Components (common advanced additions)

  • Stream processing — events flow into Kafka (or similar); stream job (e.g. Flink) consumes, optionally aggregates (tumbling/sliding window), writes to time-series store or downstream; rule engine can be inside stream job (e.g. filter + window + threshold) or separate consumer; exactly-once or at-least-once semantics.
  • Real-time alerts — rules evaluated in stream; on match, emit alert event or call notification service; low latency (seconds); optional dedupe (same rule + device + window fire once).
  • Multi-tenant — tenant_id or org_id on events and in store; separate topics or partitions per tenant; quota per tenant (ingest rate, storage); retention and rules per tenant.
  • Scale and cost control — tiered retention: hot (recent, fast query), warm (compressed, slower), cold (archive); scan limits and query timeout to avoid runaway queries; cost attribution and budgets; alert on overage.

Advanced Diagram (conceptual)

Devices (many tenants)
|
v
Ingest API (per-tenant or shared)
|
v
Kafka (partitioned by device or tenant)
|
v
Stream processing (Flink, etc.)
- write to time-series store
- evaluate rules → alerts
- optional: downsampling
|
v
Time-series store (hot/warm/cold)
|
v
Query API (with limits, quotas)
|
v
Alerts → notification service

Patterns and Concerns at This Stage

  • Exactly-once vs at-least-once: stream processing can offer exactly-once with checkpointing and idempotent sink; or at-least-once with dedupe in store or at read; choose by consistency and complexity.
  • Rule complexity: simple threshold in stream; anomaly or ML-based may need separate service or batch; keep hot path simple.
  • SLO-driven ops: ingest latency (accept to ack), alert latency (event to notify), query p95, buffer lag, storage and cost; error budgets and on-call.
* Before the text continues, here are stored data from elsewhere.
-- ==== Sys2Proof/Machine/Glade.lean ====
section
/-! DEFINITION. Glade's oscillator check, its table mode and its island log (R273, R345, R346, R352 to R354, R357). -/

namespace Sys2Proof.Machine

/-- OSC_MEASURE: the oscillator's error against FCLK in ppm, signed; OSC_RANGE once per episode beyond ±1.5 % (R345). -/
def execOscMeasure (ppm : BitVec 16) (s : State) : Host.Outcome State Fault Refusal :=
  if s.mod.sbGood && s.clk.pllUp then
    let bad := decide (15000 < ppm.toInt) || decide (ppm.toInt < -15000)
    let was := s.glade.oscBad
    let s : State := { s.put ⟨Reg.GLADE_OSC_PPM, 0, 16⟩ ppm.toNat with glade := { s.glade with oscBad := bad } }
    .next (if bad && !was then s.raise P.GLADE B.GLADE_OSC_RANGE Evn.GLADE_OSC_RANGE else s)
  else .next s

/-! ## Table mode (R352, R353) -/

/-- TM_CAUSE: bit 0 host alive expired, bit 1 no token holder. -/
def State.tmCause (s : State) : Nat :=
  (if s.flag F.HOSTDMA_STATUS_ALIVE_EXPIRED then 1 else 0) + (if s.glade.noHolder then 2 else 0)

/-- Some condition of R352 holds. -/
def State.tmWanted (s : State) : Bool := decide (s.tmCause ≠ 0) || s.flag F.GLADE_TM_CTRL_FORCE

/-- The three places where table mode shows. -/
def State.setTableMode (s : State) (b : Bool) : State :=
  ((s.putB F.GLADE_STATUS_TABLE_MODE b).putB F.PUMP_STATUS_TABLE_MODE b).putB F.VALVE_STATUS_TABLE_MODE b

/-- TM_TIME: seconds in the current or last episode. -/
def State.tmTime (s : State) : Nat :=
  if s.tableMode then min ((s.now - s.glade.tmStart) / (1000 * ticksMs)) 65535 else s.get F.GLADE_TM_STATE_TM_TIME

/-- OFF pumps of a list start together, unless rank 1 or 2 of Table 13.3 holds them off (R303, R305). -/
def State.pumpsStart (s : State) (ns : List Nat) : State :=
  if s.leakLatched || s.powerAbsent then s
  else (ns.foldl (fun (s : State) n => if s.pstate n = psOff then (s.put (F.PUMP_ST_ATTEMPT n) 0).pumpAttempt n else s) s).pumpSuff

/-- Table mode is entered when a condition holds (R352, R353): OFF pages come to READY (R319, R320), OFF pumps start, and pumps and valves
take the entry's values. TABLE_ENTER carries the causes. -/
def State.tmEval (s : State) : State :=
  if s.tmWanted && !s.tableMode && s.mod.sbGood then
    let cause := s.tmCause + (if s.flag F.GLADE_TM_CTRL_FORCE then 4 else 0)
    let s : State := { s.setTableMode true with glade := { s.glade with tmStart := s.now } }
    let s := s.raise P.GLADE B.GLADE_TABLE_ENTER Evn.GLADE_TABLE_ENTER (some (BitVec.ofNat 32 cause))
    let s := [P.PUMP, P.VALVE].foldl (fun (s : State) pg => if s.fn pg = fnOff then s.setFn pg fnReady else s) s
    (s.pumpsStart [0, 1, 2]).tmSelect.fluidApply
  else s

/-- ALIVE_LOST: ALIVE_AGE has reached HOST_TIMEOUT seconds (R273). -/
def execAliveLost (s : State) : Host.Outcome State Fault Refusal :=
  let counting := decide (s.mod.mstate ≠ .standby) && decide (s.mod.mstate ≠ .bringup) && decide (s.mod.mstate ≠ .tripped)
  if counting && !s.flag F.HOSTDMA_STATUS_ALIVE_EXPIRED then
    let n := 1000 * (s.rd Reg.HOSTDMA_HOST_TIMEOUT).toNat
    let s : State := { s with host := { s.host with alive := s.host.alive.atLeast ticksMs s.now n } }
    let s := s.putB F.HOSTDMA_STATUS_ALIVE_EXPIRED true
    .next (s.raise P.HOSTDMA B.HOSTDMA_ALIVE_LOST Evn.HOST_ALIVE_LOST).tmEval
  else .next s

/-- Ticks of step 2's budget (Table 17.1). -/
abbrev ticksStep2 : Nat := 120 * ticksMs

/-- Glade evaluates the no-holder condition: with power, and in BRINGUP once step 2 is over or has reached its budget (R352). -/
def State.holderWatched (s : State) : Bool :=
  !s.powerAbsent && (decide (s.mod.mstate ≠ .bringup) || decide (3 ≤ s.get F.MODULE_MSTATE_BOOT_STEP) || s.boot.retried
    || decide (s.boot.stepT0 + ticksStep2 ≤ s.now))

/-- NO_HOLDER_TIMEOUT: HOLDER has read 0 for 1 ms. -/
def execNoHolderTimeout (s : State) : Host.Outcome State Fault Refusal :=
  .next (if s.holderWatched && decide (s.holder = 0) then { s with glade := { s.glade with noHolder := true } }.tmEval else s)

/-- TABLE_MODE_EXIT: no condition has held for EXIT_DELAY seconds. Every pump and valve takes its stored set-point. -/
def execTableModeExit (s : State) : Host.Outcome State Fault Refusal :=
  if s.tableMode && !s.tmWanted then
    let s := (s.put F.GLADE_TM_STATE_TM_TIME s.tmTime).setTableMode false
    .next (s.raise P.GLADE B.GLADE_TABLE_EXIT Evn.GLADE_TABLE_EXIT).fluidApply
  else .next s

/-- A write of TM_CTRL: a Canopy core's, with EXIT_DELAY 1 to 60 (R352, R357). -/
def State.tmCtrlWrite (s : State) (w : WriteReq) : State :=
  let d := F.GLADE_TM_CTRL_EXIT_DELAY.of w.data
  s.gateW Reg.GLADE_TM_CTRL w (isCanopy w.req && decide (1 ≤ d) && decide (d ≤ 60)) (fun s =>
    (s.wr Reg.GLADE_TM_CTRL (w.data &&& 0x7F)).tmEval)

/-- The table of a verified Glade image, or the built-in one (R354): an image is rejected when a TOUT_MIN is below its predecessor's. -/
def State.tmLoad (s : State) (img : Option GladeImg) : State :=
  let built := (s.resetRegs ((List.range 16).flatMap (fun k => [Reg.GLADE_TM_ENTRY_LO k, Reg.GLADE_TM_ENTRY_HI k]))).putB F.GLADE_STATUS_TABLE_SRC false
  let reject := fun (s : State) => (s.errInc P.SEC).raise P.SEC B.SEC_IMAGE_REJECTED Evn.SEC_IMAGE_REJECTED (some 2)
  match img with
  | none => (reject built).tmReselect
  | some g =>
    let tout := fun k => sint16 (bitsOf (g.table.getD (2 * k) 0) 0 16)
    if (List.range 15).all (fun k => decide (tout k ≤ tout (k + 1))) then
      let s := (List.range 16).foldl (fun (s : State) k =>
        (s.wr (Reg.GLADE_TM_ENTRY_LO k) (g.table.getD (2 * k) 0)).wr (Reg.GLADE_TM_ENTRY_HI k) (g.table.getD (2 * k + 1) 0 &&& 0xFFFF)) s
      ((s.putB F.GLADE_STATUS_TABLE_SRC true).extendM 1 (bytesOf (Config.sm3 g.head))).tmReselect
    else (reject built).tmReselect

/-! ## The island log (R346) -/

/-- ISLAND_LOG_FORWARD: the arbiter accepts events again; it stamps each entry with the fabric time of acceptance, and DATA1 carries
Glade's millisecond count. -/
def execIslandLogForward (s : State) : Host.Outcome State Fault Refusal :=
  if !s.powerAbsent && !s.evt.building && (!s.glade.island.isEmpty || s.flag F.GLADE_ISLAND_LOG_OVERFLOW) then
    let s := s.glade.island.foldl (fun (s : State) e =>
      s.evtEnter { stamp := s.ftime, last := s.ftime.setWidth 32, code := e.code, sev := e.sev, page := e.page, island := true,
                   data0 := Config.eventFill e.code 0 s.ftime, data1 := BitVec.ofNat 32 e.ms }) s
    let full := s.flag F.GLADE_ISLAND_LOG_OVERFLOW
    let s : State := { s.wr Reg.GLADE_ISLAND_LOG 0 with glade := { s.glade with island := [] } }
    .next (if full then s.raise P.GLADE B.GLADE_ISLAND_OVERFLOW Evn.GLADE_ISLAND_OVERFLOW else s)
  else .next s

end Sys2Proof.Machine
end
MVP delivers IoT/sensor ingest with an API or ingest endpoint, a DB or time-series store, events stored by device and timestamp, query by device and range, and optional threshold alert (sync or cron). That’s enough to ship a small deployment.

As you grow, you add buffered ingest (queue or batch), a time-series or columnar store, a rule engine for alerts, and downsampling and retention. You keep ingest throughput and durability and decouple alerts from the ingest path.

At advanced scale, you add stream processing (Kafka + Flink) for ingest and real-time rules, multi-tenant isolation, and cost control (tiered retention, quotas). You scale event rate and alert latency without over-building on day one.

This approach gives you:

  • Start Simple — ingest endpoint + store, query by device and range, optional threshold alert; ship and learn.
  • Scale Intentionally — add buffer and time-series store when rate and query shape demand it; add rule engine when alerts become critical.
  • Add Complexity Only When Required — avoid stream processing and multi-tenant until volume and product justify them; keep ingest durable and alerts decoupled first.